» **INPUT DATA**
-- ==== Sys2Proof/Machine/Bru.lean ====
section
/-! DEFINITION. Collectives: contexts, freshness, probes, contributions, answers and completion (R195 to R223), and the
slot context entries that they take (R298). -/

namespace Sys2Proof.Machine

/-- The context of an operation. -/
def Hw.ctx (h : Hw) (n i : Nat) : Option Ctx := h.bru.ctxs.find? fun c => c.queue == n && c.op == i

/-- A context changed. -/
def Hw.modCtx (h : Hw) (n i : Nat) (f : Ctx → Ctx) : Hw :=
  { h with bru.ctxs := h.bru.ctxs.map fun c => if c.queue = n ∧ c.op = i then f c else c }

/-- A stage of a context. -/
def Ctx.stage (c : Ctx) (second : Bool) : Coll := if second then c.second.getD c.first else c.first

/-- A stage of a context changed. -/
def Ctx.modStage (c : Ctx) (second : Bool) (f : Coll → Coll) : Ctx :=
  if second then { c with second := c.second.map f } else { c with first := f c.first }

/-- The stage whose sums are the collective's results. -/
def Ctx.resultStage (c : Ctx) : Bool := c.second.isSome

/-- Results are held for BLIND.TAKE (R213). -/
def Ctx.holds (c : Ctx) : Bool :=
  let s := c.stage c.resultStage
  descDstSlot s.desc && (descRole s.desc).writesResult

/-- Source blocks come from BLIND.PUT (R213). -/
def Ctx.putFed (c : Ctx) : Bool := descSrcSlot c.first.desc && (descRole c.first.desc).contributes

/-- The slot context of an operation (R298). -/
def Hw.slotCtxOf (h : Hw) (n i : Nat) : Option SlotCtx := h.sched.ctxs.find? fun c => c.queue == n && c.op == i

/-- An entry of the slot context table is keyed so already (R298). -/
def Hw.slotKeyed (h : Hw) (blind : Bool) (key : Nat) : Bool := h.sched.ctxs.any fun c => c.blind == blind && c.key == key

/-- An entry made in the slot context table. -/
def Hw.slotAdd (h : Hw) (blind : Bool) (key n i : Nat) : Hw :=
  { h with sched.ctxs := h.sched.ctxs ++ [⟨blind, key, n, i, []⟩], sched.waiting := h.sched.waiting.filter fun w => !(w.2.2.1 == n && w.2.2.2 == i) }

/-- A command that needs a slot context takes one, or waits for one (R298). -/
def Hw.slotEnter (h : Hw) (blind : Bool) (key n i : Nat) : Hw × Bool :=
  if (h.slotCtxOf n i).isSome then (h, true)
  else if h.sched.waiting.any fun w => w.2.2.1 == n && w.2.2.2 == i then (h, false)
  else if h.sched.ctxs.length < 16 ∧ h.slotKeyed blind key = false ∧ h.sched.waiting = [] then (h.slotAdd blind key n i, true)
  else ({ h with sched.waiting := h.sched.waiting ++ [(blind, key, n, i)] }, false)

/-- SLOT_CONTEXT_TAKEN: the waiting command issued first that can have an entry takes one (R298). DEDUCED (log entry 26). -/
def Hw.slotContextTaken (h : Hw) : Hw :=
  if 16 ≤ h.sched.ctxs.length then h
  else
    let able := h.sched.waiting.filter fun w => !h.slotKeyed w.1 w.2.1
    let place : Bool × Nat × Nat × Nat → Nat := fun w => match h.op w.2.2.1 w.2.2.2 with | some o => o.seq | none => 0
    match able with
    | [] => h
    | w :: ws =>
      let best : Bool × Nat × Nat × Nat := ws.foldl (fun a b => if place b < place a then b else a) w
      h.slotAdd best.1 best.2.1 best.2.2.1 best.2.2.2
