-- ==== Sys2Proof/Machine/Identity.lean ====
section
/-! DEFINITION. SCU firmware images and the keys that follow from them: the checks of the ROM, the derivation of the identity
seeds, and the certificates the block serves (R368 to R370, R383, R384, R391, R398). -/

namespace Sys2Proof.Machine

/-- A little-endian field of an image header (R383). -/
def imgField (img : FwImage) (off n : Nat) : Nat := ofBytes ((img.drop off).take n)

/-- The code of an image (R383). -/
def imgCode (img : FwImage) : List Byte := (img.drop 0x1400).take (imgField img 0x010 4)

/-- The state has root seeds: first fuse word of its seed (R367, R377). -/
def seedWord : Lcs → Option Nat
  | .test => some 4 | .dev => some 12 | .prod => some 20 | .prodOpen => some 28 | .rma => some 36
  | .raw => none | .scrap => none

/-- Class of the code that a state may run; none where signatures are not read (R377, R384). -/
def codeClass : Lcs → Option Nat
  | .dev => some 0 | .prod => some 1 | .prodOpen => some 1 | .rma => some 2 | _ => none

/-- A ROM key is revoked (R367). -/
def Hw.keyRevoked (h : Hw) (cls key : Nat) : Bool := bit (h.fuse 48) (4 * cls + key)

/-- The signature of an image verifies under a ROM key that is not revoked (R384). -/
def Hw.imageSigned (h : Hw) (img : FwImage) (cls : Nat) : Bool :=
  let key := imgField img 0x00F 1
  imgField img 0x00E 1 == cls && decide (key < 4) && !h.keyRevoked cls key &&
    Config.verifyRom cls key (img.take 0x48) ((img.drop 0x48).take 4723)

/-- The ROM accepts an image (R384). -/
def Hw.imageOk (h : Hw) (img : FwImage) : Bool :=
  let size := imgField img 0x010 4
  imgField img 0x000 4 == 0x57564E55 && imgField img 0x004 4 == 1 && decide (1 ≤ size ∧ size ≤ 196608) &&
    decide (imgField img 0x014 4 < size) && (img.drop 0x018).take 48 == beBytes (Config.sha384 (imgCode img)).toNat 48 &&
    decide ((h.perVal 1).toNat ≤ imgField img 0x00C 2) &&
    match h.lcsState with
    | .raw | .test => imgField img 0x00E 1 == 0xFF
    | .scrap => false
    | s => match codeClass s with
      | some c => h.imageSigned img c
      | none => false

/-- What reports name of an image (R401). -/
def fwInfo (bank : Nat) (img : FwImage) : FwInfo :=
  ⟨bank, Config.sha384 (imgCode img), BitVec.ofNat 32 (imgField img 0x008 4), imgField img 0x00C 2⟩

/-- The device serial, 16 bytes (R367). -/
def Hw.serial (h : Hw) : BitVec 128 := BitVec.ofNat 128 (ofBytes ((List.range 4).flatMap fun k => leBytes (h.fuse (44 + k)).toNat 4))

/-- The seed of the state in force; the other seed words cannot be read (R368). -/
def Hw.rootSeed (h : Hw) : Option (List Byte) :=
  (seedWord h.lcsState).map fun w => (List.range 8).flatMap fun k => leBytes (h.fuse (w + k)).toNat 4

/-- Metadata of a slot that the SCU derives for the block (R361). The usages of the block's own slots are the model's own.
PRESUMED (log entry 43). -/
def derivedSlot (kind usage : Nat) : Slot := { Slot.free with kind := kind, origin := 2, system := true, usage := usage }

/-- 384 bits placed in two slots (R361, R366). -/
def Hw.placeWide (h : Hw) (k : Nat) (s : Slot) (b : List Byte) : Hw :=
  (h.placeKey k s (BitVec.ofNat 256 (ofBytes (b.take 32)))).placeKey (k + 1) s (BitVec.ofNat 256 (ofBytes (b.drop 32)))

/-- 384 bits that two slots hold. -/
def Hw.wideKey (h : Hw) (k : Nat) : List Byte := keyBytes (h.slot k).key ++ (keyBytes (h.slot (k + 1)).key).take 16

/-- The seeds of a pair of signing keys (R369). -/
def Hw.placeSeeds (h : Hw) (k : Nat) (key : List Byte) (label : String) (usage : Nat) : Hw :=
  (h.placeKey k (derivedSlot 2 usage) (kdfKey key label [1])).placeKey (k + 1) (derivedSlot 2 usage) (kdfKey key label [2])

/-- CDI and the alias seeds of the firmware that runs (R369, R391). -/
def Hw.deriveAlias (h : Hw) : Hw :=
  match h.scu.running with
  | some f =>
    if !(h.slot 0).live then h
    else
      let cdi := kdf (h.wideKey 0) "UNVIN CDI" (beBytes f.digest.toNat 48) 384
      (h.placeWide 2 (derivedSlot 1 0x40) cdi).placeSeeds 6 cdi "UNVIN ALIAS" 0xA0
  | none => h

/-- SR, CDI and the identity seeds (R369, R370); a state without a seed derives none (R377). -/
def Hw.deriveIdentity (h : Hw) : Hw :=
  match h.rootSeed with
  | none => h.eraseSlots ((List.range 10))
  | some seed =>
    let sr := kdf seed "UNVIN ROOT" (leBytes h.serial.toNat 16) 384
    let h := (h.placeWide 0 (derivedSlot 1 0x40) sr).placeSeeds 4 sr "UNVIN DEVICEID" 0xA0
    (h.placeSeeds 8 sr "UNVIN MGMT" 0x20).deriveAlias

/-- The order of the base point of P-384 (FIPS 186-5). -/
def p384Order : Nat :=
  0xFFFFFFFFFFFFFFFFFFFFFFFFFFFFFFFFFFFFFFFFFFFFFFFFC7634D81F4372DDF581A0DB248B0A77AECEC196ACCC52973

/-- An ECDSA P-384 private key from its seed (R369). -/
def ecdsaPrivate (seed : List Byte) : List Byte :=
  beBytes (ofBytes (kdf seed "UNVIN ECDSA" [] 448).reverse % (p384Order - 1) + 1) 48

/-- The seed in a slot. -/
def Hw.seedIn (h : Hw) (k : Nat) : List Byte := keyBytes (h.slot k).key

/-- Signature by the ECDSA key whose seed a slot holds; empty where the slot holds none. -/
def Hw.signEc (h : Hw) (k : Nat) (msg : List Byte) : List Byte :=
  if (h.slot k).live then Config.sign (ecdsaPrivate (h.seedIn k)) msg else []

/-- Signature by the alias ML-DSA key. -/
def Hw.signMl (h : Hw) (msg : List Byte) : List Byte := if (h.slot 7).live then Config.sign (h.seedIn 7) msg else []

/-- The block holds the alias keys of the firmware that runs (R403). -/
def Hw.hasAlias (h : Hw) : Bool := (h.slot 6).live && (h.slot 7).live

/-- The DeviceID certificate taken from the store, where its key is DeviceID's (R398). -/
def Hw.takeCert (h : Hw) (store : List Byte) : Hw :=
  let ok := (h.slot 4).live && Config.certKey store == Config.publicOf (ecdsaPrivate (h.seedIn 4))
  ({ h with scu := { h.scu with cert := if ok then some store else none } } : Hw).setF Reg.SCU_FW_STAT 2 1 (b2n (!ok))

/-- Slot of the leaf key's seed of a certificate slot (R398). -/
def leafSlot : Nat → Nat
  | 0 => 6 | 1 => 8 | _ => 4

/-- The chain of a certificate slot; none where it is empty (R398). -/
def Hw.certChain (h : Hw) (slot : Nat) : Option (List Byte) :=
  match h.scu.cert with
  | none => none
  | some c =>
    if slot = 2 then some c
    else if slot < 2 then some (c ++ Config.issue (ecdsaPrivate (h.seedIn 4)) (Config.publicOf (ecdsaPrivate (h.seedIn (leafSlot slot)))))
    else none

/-- SCU registers that show the firmware that runs (R385). -/
def Hw.showFirmware (h : Hw) : Hw :=
  match h.scu.running with
  | some f => ((h.setF Reg.SCU_FW_STAT 1 1 f.bank).setF Reg.SCU_FW_STAT 16 16 f.svn).setReg Reg.SCU_FW_VERSION f.version
  | none => h

end Sys2Proof.Machine
end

» **TASK GOAL**
Could you set down, exactly as written, the lines above between the one holding "def Ctx.modStage (c" and the one holding "def Ctx.resultStage (c", inclusive, and nothing more?

» **RESPONSE FOR THIS EXERCISE**
def Ctx.modStage (c : Ctx) (second : Bool) (f : Coll → Coll) : Ctx :=
  if second then { c with second := c.second.map f } else { c with first := f c.first }

/-- The stage whose sums are the collective's results. -/
def Ctx.resultStage (c : Ctx) : Bool := c.second.isSome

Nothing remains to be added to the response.